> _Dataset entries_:
-- ==== Sys2Proof/Laws/Rle.lean ====
section
/-! SUPPORT. The run-length coding of a length sequence stands for exactly that sequence, in legal items,
no more of them than lengths (rules R284, R286). -/

namespace Sys2Proof.Machine

theorem expandItems_append (acc : List Nat) (a b : List (Nat × Nat)) :
    expandItems acc (a ++ b) = (expandItems acc a).bind fun ls => expandItems ls b := by
  induction a generalizing acc with
  | nil => rfl
  | cons it a ih =>
    simp only [List.cons_append, expandItems, ih]
    split
    · split <;> rfl
    · split
      · rfl
      · split <;> rfl

/-- Items that are lengths of their own. -/
theorem expandItems_plain (acc : List Nat) (n v : Nat) (hv : v ≤ 15) :
    expandItems acc (List.replicate n (v, 0)) = some (acc ++ List.replicate n v) := by
  induction n generalizing acc with
  | zero => simp [expandItems]
  | succ n ih =>
    rw [List.replicate_succ, expandItems, if_neg (by omega), if_neg (by omega), if_neg (by omega), ih,
      List.replicate_succ, List.append_assoc]
    rfl

theorem legal_plain {v : Nat} (hv : v ≤ 15) : itemLegal (v, 0) :=
  ⟨by simp only []; omega, Nat.two_pow_pos _⟩

/-- The items of a run of zeros. -/
theorem zeroItems_spec (fuel run : Nat) (h : run ≤ fuel) :
    (∀ acc, expandItems acc (zeroItems fuel run) = some (acc ++ List.replicate run 0))
      ∧ (∀ it ∈ zeroItems fuel run, itemLegal it) ∧ (zeroItems fuel run).length ≤ run := by
  induction fuel generalizing run with
  | zero =>
    obtain rfl : run = 0 := by omega
    exact ⟨by simp [zeroItems, expandItems], by simp [zeroItems], by simp [zeroItems]⟩
  | succ n ih =>
    simp only [zeroItems]
    split
    · rename_i h11
      obtain ⟨e, l, c⟩ := ih (run - min run 138) (by omega)
      refine ⟨fun acc => ?_, fun it hit => ?_, ?_⟩
      · rw [expandItems, if_neg (by decide), if_neg (by decide), if_pos rfl, e, List.append_assoc, List.replicate_append_replicate]
        congr 3
        omega
      · rcases List.mem_cons.mp hit with rfl | hit
        · refine ⟨Nat.le_of_ble_eq_true rfl, ?_⟩
          show min run 138 - 11 < 128
          omega
        · exact l it hit
      · simp only [List.length_cons]
        omega
    · split
      · rename_i h11 h3
        refine ⟨fun acc => ?_, fun it hit => ?_, by simpa using by omega⟩
        · rw [expandItems, if_neg (by decide), if_pos rfl, expandItems]
          congr 3
          omega
        · rw [List.mem_singleton.mp hit]
          refine ⟨Nat.le_of_ble_eq_true rfl, ?_⟩
          show run - 3 < 8
          omega
      · refine ⟨fun acc => expandItems_plain acc run 0 (by decide), fun it hit => ?_, by simp⟩
        rw [(List.mem_replicate.mp hit).2]
        exact legal_plain (by decide)

/-- The items of the rest of a run, after an entry of it. -/
theorem repeatItems_spec (v fuel run : Nat) (hv : v ≤ 15) (h : run < fuel) :
    (∀ acc, acc.getLast? = some v → expandItems acc (repeatItems v fuel run) = some (acc ++ List.replicate run v))
      ∧ (∀ it ∈ repeatItems v fuel run, itemLegal it) ∧ (repeatItems v fuel run).length ≤ run := by
  induction fuel generalizing run with
  | zero => omega
  | succ n ih =>
    simp only [repeatItems]
    split
    · rename_i h3
      obtain ⟨e, l, c⟩ := ih (run - min run 6) (by omega)
      refine ⟨fun acc ha => ?_, fun it hit => ?_, ?_⟩
      · rw [expandItems, if_pos rfl, ha]
        simp only []
        rw [show 3 + (min run 6 - 3) = (min run 6 - 1) + 1 from by omega, e _ (by
          rw [List.replicate_succ', ← List.append_assoc]; simp), List.append_assoc, List.replicate_append_replicate]
        congr 3
        omega
      · rcases List.mem_cons.mp hit with rfl | hit
        · refine ⟨Nat.le_of_ble_eq_true rfl, ?_⟩
          show min run 6 - 3 < 4
          omega
        · exact l it hit
      · simp only [List.length_cons]
        omega
    · refine ⟨fun acc _ => expandItems_plain acc run v hv, fun it hit => ?_, by simp⟩
      rw [(List.mem_replicate.mp hit).2]
      exact legal_plain hv

/-- The items of one run. -/
theorem runItems_spec (v n : Nat) (hv : v ≤ 15) (hn : 1 ≤ n) :
    (∀ acc, expandItems acc (runItems (v, n)) = some (acc ++ List.replicate n v))
      ∧ (∀ it ∈ runItems (v, n), itemLegal it) ∧ (runItems (v, n)).length ≤ n := by
  unfold runItems
  split
  · rename_i h0
    simp only [] at h0
    subst h0
    exact zeroItems_spec n n (Nat.le_refl _)
  · obtain ⟨e, l, c⟩ := repeatItems_spec v n (n - 1) hv (by omega)
    refine ⟨fun acc => ?_, fun it hit => ?_, ?_⟩
    · rw [expandItems, if_neg (by simp only []; omega), if_neg (by simp only []; omega), if_neg (by simp only []; omega),
        e _ (by simp), List.append_assoc]
      congr 2
      rw [List.singleton_append, ← List.replicate_succ]
      congr 1
      omega
    · rcases List.mem_cons.mp hit with rfl | hit
      · exact legal_plain hv
      · exact l it hit
    · simp only [List.length_cons]
      omega

theorem runsOf_spec (seq : List Nat) :
    (runsOf seq).flatMap (fun r => List.replicate r.2 r.1) = seq ∧ ∀ r ∈ runsOf seq, 1 ≤ r.2 ∧ r.1 ∈ seq := by
  induction seq with
  | nil => exact ⟨rfl, by simp [runsOf]⟩
  | cons v vs ih =>
    obtain ⟨e, m⟩ := ih
    simp only [runsOf]
    match hr : runsOf vs with
    | [] =>
      rw [hr] at e
      simp only [List.flatMap_nil] at e
      subst e
      exact ⟨rfl, by simp⟩
    | (w, n) :: r =>
      rw [hr] at e m
      simp only []
      split
      · rename_i hw
        subst hw
        refine ⟨?_, fun q hq => ?_⟩
        · simp only [List.flatMap_cons, List.replicate_succ, List.cons_append] at e ⊢
          rw [e]
        · rcases List.mem_cons.mp hq with rfl | hq
          · exact ⟨by simp, List.mem_cons_self⟩
          · exact ⟨(m q (List.mem_cons_of_mem _ hq)).1, List.mem_cons_of_mem _ (m q (List.mem_cons_of_mem _ hq)).2⟩
      · refine ⟨?_, fun q hq => ?_⟩
        · rw [List.flatMap_cons, e]
          rfl
        · rcases List.mem_cons.mp hq with rfl | hq
          · exact ⟨Nat.le_refl _, List.mem_cons_self⟩
          · exact ⟨(m q hq).1, List.mem_cons_of_mem _ (m q hq).2⟩

/-- `Rle(seq)` stands for `seq`. -/
theorem rle_spec (seq : List Nat) (h : ∀ v ∈ seq, v ≤ 15) :
    expandItems [] (rle seq) = some seq ∧ (∀ it ∈ rle seq, itemLegal it) ∧ (rle seq).length ≤ seq.length := by
  obtain ⟨e, m⟩ := runsOf_spec seq
  have key : ∀ (rs : List (Nat × Nat)), (∀ r ∈ rs, 1 ≤ r.2 ∧ r.1 ≤ 15) →
      (∀ acc, expandItems acc (rs.flatMap runItems) = some (acc ++ rs.flatMap fun r => List.replicate r.2 r.1))
        ∧ (∀ it ∈ rs.flatMap runItems, itemLegal it)
        ∧ (rs.flatMap runItems).length ≤ (rs.flatMap fun r => List.replicate r.2 r.1).length := by
    intro rs
    induction rs with
    | nil => exact fun _ => ⟨by simp [expandItems], by simp, by simp⟩
    | cons r rs ih =>
      intro hr
      obtain ⟨a, b, c⟩ := ih fun q hq => hr q (List.mem_cons_of_mem _ hq)
      obtain ⟨a', b', c'⟩ := runItems_spec r.1 r.2 (hr r List.mem_cons_self).2 (hr r List.mem_cons_self).1
      refine ⟨fun acc => ?_, fun it hit => ?_, ?_⟩
      · rw [List.flatMap_cons, expandItems_append, a', Option.bind_some, a, List.flatMap_cons, List.append_assoc]
      · rw [List.flatMap_cons, List.mem_append] at hit
        exact hit.elim (b' it) (b it)
      · simp only [List.flatMap_cons, List.length_append, List.length_replicate]
        exact Nat.add_le_add c' c
  obtain ⟨a, b, c⟩ := key (runsOf seq) fun r hr => ⟨(m r hr).1, h _ (m r hr).2⟩
  refine ⟨?_, b, ?_⟩
  · rw [rle, a, e]
    rfl
  · rw [e] at c
    exact c

end Sys2Proof.Machine
end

> _Problem to work on_:
Copy only this part of the entries above: the line with "theorem zeroItems_spec (fuel", the line with "decide), fun it hit => ?_, by simp⟩", and the lines between, all exactly as written.

> _Written answer_:
theorem zeroItems_spec (fuel run : Nat) (h : run ≤ fuel) :
    (∀ acc, expandItems acc (zeroItems fuel run) = some (acc ++ List.replicate run 0))
      ∧ (∀ it ∈ zeroItems fuel run, itemLegal it) ∧ (zeroItems fuel run).length ≤ run := by
  induction fuel generalizing run with
  | zero =>
    obtain rfl : run = 0 := by omega
    exact ⟨by simp [zeroItems, expandItems], by simp [zeroItems], by simp [zeroItems]⟩
  | succ n ih =>
    simp only [zeroItems]
    split
    · rename_i h11
      obtain ⟨e, l, c⟩ := ih (run - min run 138) (by omega)
      refine ⟨fun acc => ?_, fun it hit => ?_, ?_⟩
      · rw [expandItems, if_neg (by decide), if_neg (by decide), if_pos rfl, e, List.append_assoc, List.replicate_append_replicate]
        congr 3
        omega
      · rcases List.mem_cons.mp hit with rfl | hit
        · refine ⟨Nat.le_of_ble_eq_true rfl, ?_⟩
          show min run 138 - 11 < 128
          omega
        · exact l it hit
      · simp only [List.length_cons]
        omega
    · split
      · rename_i h11 h3
        refine ⟨fun acc => ?_, fun it hit => ?_, by simpa using by omega⟩
        · rw [expandItems, if_neg (by decide), if_pos rfl, expandItems]
          congr 3
          omega
        · rw [List.mem_singleton.mp hit]
          refine ⟨Nat.le_of_ble_eq_true rfl, ?_⟩
          show run - 3 < 8
          omega
      · refine ⟨fun acc => expandItems_plain acc run 0 (by decide), fun it hit => ?_, by simp⟩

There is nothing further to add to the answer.